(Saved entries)
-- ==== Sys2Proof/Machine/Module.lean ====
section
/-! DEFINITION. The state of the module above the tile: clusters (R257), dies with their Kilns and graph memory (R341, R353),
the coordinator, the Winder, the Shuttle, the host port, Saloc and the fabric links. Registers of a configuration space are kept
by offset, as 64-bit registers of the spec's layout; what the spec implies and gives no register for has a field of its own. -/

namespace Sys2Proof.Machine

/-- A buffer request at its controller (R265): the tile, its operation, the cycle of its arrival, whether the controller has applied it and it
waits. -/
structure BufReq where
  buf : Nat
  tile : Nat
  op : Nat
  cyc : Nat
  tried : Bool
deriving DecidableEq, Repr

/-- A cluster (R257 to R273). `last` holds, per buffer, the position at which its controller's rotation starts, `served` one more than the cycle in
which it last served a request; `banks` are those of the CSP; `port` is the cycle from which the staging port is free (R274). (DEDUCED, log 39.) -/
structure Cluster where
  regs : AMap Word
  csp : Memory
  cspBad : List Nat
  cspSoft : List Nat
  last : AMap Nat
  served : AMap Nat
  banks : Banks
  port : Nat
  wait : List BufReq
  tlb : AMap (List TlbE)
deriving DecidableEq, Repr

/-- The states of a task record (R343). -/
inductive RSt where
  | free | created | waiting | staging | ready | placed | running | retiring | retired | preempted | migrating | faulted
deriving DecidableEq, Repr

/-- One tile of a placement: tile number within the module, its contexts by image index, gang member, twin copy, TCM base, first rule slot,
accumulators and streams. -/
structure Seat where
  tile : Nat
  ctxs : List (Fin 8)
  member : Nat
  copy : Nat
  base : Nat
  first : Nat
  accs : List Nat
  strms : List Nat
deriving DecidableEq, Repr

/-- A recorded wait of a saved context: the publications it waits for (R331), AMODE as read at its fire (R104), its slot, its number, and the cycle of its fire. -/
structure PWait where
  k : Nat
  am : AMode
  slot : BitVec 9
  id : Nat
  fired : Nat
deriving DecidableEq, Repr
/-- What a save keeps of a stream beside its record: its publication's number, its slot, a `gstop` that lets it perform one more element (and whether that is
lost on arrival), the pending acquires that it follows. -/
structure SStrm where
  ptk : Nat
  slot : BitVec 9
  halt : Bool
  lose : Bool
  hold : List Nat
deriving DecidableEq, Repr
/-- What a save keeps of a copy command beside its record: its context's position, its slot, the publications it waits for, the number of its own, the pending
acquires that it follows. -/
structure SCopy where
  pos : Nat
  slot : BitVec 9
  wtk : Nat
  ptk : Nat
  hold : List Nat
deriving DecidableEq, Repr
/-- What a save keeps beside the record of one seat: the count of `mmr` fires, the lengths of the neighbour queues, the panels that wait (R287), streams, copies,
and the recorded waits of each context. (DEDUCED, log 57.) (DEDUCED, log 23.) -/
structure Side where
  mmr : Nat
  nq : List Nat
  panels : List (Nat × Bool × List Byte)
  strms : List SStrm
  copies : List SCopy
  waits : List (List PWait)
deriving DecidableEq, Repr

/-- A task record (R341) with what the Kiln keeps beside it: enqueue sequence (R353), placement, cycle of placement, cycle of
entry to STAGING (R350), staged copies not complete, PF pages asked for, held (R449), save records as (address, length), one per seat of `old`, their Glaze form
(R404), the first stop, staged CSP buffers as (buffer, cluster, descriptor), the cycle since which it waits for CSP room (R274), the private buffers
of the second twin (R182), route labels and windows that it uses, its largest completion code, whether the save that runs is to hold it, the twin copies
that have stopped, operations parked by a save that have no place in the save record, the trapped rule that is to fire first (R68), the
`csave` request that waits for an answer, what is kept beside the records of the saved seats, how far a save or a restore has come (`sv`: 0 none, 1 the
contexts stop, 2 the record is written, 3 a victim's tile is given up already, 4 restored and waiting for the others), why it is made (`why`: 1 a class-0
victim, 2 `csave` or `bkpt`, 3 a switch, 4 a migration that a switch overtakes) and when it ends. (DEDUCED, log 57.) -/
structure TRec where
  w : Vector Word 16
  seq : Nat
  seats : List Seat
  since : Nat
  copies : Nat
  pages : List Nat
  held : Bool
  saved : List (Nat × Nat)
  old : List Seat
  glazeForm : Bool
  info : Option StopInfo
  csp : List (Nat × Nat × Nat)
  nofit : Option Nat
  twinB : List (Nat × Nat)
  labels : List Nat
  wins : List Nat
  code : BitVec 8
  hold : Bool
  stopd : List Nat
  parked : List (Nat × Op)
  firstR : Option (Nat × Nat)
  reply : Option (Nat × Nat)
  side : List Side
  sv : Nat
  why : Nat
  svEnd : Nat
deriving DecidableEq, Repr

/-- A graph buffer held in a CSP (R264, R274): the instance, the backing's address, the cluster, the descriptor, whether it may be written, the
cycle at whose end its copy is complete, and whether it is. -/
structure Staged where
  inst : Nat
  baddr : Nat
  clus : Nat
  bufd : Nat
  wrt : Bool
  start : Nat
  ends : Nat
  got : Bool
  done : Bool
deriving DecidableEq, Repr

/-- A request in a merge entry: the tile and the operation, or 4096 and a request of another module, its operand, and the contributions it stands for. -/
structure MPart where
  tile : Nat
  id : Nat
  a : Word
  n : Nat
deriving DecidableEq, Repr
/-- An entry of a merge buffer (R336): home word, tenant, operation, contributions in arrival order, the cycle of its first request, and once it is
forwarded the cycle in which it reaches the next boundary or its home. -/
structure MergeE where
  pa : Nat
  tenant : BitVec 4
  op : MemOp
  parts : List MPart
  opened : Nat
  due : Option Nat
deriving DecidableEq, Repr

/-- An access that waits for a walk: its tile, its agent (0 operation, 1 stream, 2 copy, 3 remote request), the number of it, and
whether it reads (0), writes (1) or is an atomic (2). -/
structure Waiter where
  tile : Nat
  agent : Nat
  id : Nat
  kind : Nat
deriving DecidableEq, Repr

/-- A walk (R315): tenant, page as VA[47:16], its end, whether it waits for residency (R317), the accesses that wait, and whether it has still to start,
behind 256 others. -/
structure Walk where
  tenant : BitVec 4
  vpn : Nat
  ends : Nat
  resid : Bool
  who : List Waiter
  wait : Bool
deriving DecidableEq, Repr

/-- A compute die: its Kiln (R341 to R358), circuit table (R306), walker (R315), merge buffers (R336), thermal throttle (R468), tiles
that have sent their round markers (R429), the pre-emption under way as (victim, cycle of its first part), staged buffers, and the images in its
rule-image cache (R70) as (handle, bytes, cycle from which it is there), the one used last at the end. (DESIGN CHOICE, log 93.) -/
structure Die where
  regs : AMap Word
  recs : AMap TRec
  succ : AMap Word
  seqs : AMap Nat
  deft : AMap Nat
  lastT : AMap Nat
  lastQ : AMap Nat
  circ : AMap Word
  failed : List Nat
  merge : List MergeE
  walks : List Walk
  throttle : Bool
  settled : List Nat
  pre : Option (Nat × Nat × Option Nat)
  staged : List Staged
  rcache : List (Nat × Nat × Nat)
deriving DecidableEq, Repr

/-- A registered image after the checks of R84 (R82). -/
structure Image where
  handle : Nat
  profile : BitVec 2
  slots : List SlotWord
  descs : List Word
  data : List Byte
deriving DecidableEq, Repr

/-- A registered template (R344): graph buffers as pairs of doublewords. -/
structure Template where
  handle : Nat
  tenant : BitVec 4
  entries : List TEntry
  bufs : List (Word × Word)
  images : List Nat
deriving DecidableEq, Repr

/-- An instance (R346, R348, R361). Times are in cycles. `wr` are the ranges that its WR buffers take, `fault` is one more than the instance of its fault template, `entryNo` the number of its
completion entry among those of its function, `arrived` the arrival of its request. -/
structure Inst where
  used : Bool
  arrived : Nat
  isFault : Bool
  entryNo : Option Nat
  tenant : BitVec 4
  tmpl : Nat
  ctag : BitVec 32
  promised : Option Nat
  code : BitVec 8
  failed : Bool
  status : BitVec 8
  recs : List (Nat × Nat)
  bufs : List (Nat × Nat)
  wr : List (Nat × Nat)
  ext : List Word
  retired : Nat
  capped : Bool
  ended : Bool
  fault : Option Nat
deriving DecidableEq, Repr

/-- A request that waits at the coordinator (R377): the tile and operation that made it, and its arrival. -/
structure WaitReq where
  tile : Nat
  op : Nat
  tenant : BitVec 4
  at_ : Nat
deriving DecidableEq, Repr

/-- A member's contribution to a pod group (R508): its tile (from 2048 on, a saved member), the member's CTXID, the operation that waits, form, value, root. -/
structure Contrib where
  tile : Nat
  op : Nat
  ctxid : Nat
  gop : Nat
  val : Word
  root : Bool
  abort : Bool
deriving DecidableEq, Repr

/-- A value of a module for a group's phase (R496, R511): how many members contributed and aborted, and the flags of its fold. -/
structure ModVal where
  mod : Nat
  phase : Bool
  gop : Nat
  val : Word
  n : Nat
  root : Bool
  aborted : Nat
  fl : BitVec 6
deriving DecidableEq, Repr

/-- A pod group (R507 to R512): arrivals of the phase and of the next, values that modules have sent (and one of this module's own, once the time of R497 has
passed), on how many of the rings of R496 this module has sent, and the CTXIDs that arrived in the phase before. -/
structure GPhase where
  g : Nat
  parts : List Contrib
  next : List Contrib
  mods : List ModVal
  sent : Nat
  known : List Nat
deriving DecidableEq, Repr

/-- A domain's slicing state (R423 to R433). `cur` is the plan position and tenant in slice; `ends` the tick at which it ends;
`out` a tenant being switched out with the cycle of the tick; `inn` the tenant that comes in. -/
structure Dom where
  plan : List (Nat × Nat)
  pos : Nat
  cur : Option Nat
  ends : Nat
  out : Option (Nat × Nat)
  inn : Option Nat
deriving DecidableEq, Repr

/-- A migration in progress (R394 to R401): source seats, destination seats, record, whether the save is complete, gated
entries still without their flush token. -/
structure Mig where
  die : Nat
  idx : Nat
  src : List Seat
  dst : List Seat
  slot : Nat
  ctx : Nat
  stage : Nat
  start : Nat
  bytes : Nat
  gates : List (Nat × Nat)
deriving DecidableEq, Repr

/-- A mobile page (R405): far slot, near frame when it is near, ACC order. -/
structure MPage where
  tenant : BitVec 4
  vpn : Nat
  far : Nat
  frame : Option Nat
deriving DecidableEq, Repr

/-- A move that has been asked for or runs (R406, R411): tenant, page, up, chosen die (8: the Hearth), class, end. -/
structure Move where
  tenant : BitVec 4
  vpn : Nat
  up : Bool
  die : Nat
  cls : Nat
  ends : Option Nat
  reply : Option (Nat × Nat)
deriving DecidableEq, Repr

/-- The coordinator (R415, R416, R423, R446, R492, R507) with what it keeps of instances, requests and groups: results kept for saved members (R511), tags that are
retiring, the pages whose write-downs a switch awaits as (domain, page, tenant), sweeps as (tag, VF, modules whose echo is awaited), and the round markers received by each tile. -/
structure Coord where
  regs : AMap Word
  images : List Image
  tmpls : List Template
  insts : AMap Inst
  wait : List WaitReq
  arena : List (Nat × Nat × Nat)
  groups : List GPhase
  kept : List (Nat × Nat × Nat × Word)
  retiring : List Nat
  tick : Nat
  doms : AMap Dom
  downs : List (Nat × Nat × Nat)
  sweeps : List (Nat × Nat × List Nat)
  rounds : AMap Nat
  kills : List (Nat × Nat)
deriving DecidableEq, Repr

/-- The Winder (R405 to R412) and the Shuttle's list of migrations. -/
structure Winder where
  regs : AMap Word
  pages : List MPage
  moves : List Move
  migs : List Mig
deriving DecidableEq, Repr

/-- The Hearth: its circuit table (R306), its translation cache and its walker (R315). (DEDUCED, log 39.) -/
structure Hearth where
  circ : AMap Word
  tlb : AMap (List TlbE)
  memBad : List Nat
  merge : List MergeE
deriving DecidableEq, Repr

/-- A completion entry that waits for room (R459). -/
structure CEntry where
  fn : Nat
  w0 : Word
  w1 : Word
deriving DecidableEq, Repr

> ACTIVITY: Only the lines containing the word "controller" should be returned from the data above.

> ANSWER BELOW:
/-- A buffer request at its controller (R265): the tile, its operation, the cycle of its arrival, whether the controller has applied it and it
/-- A cluster (R257 to R273). `last` holds, per buffer, the position at which its controller's rotation starts, `served` one more than the cycle in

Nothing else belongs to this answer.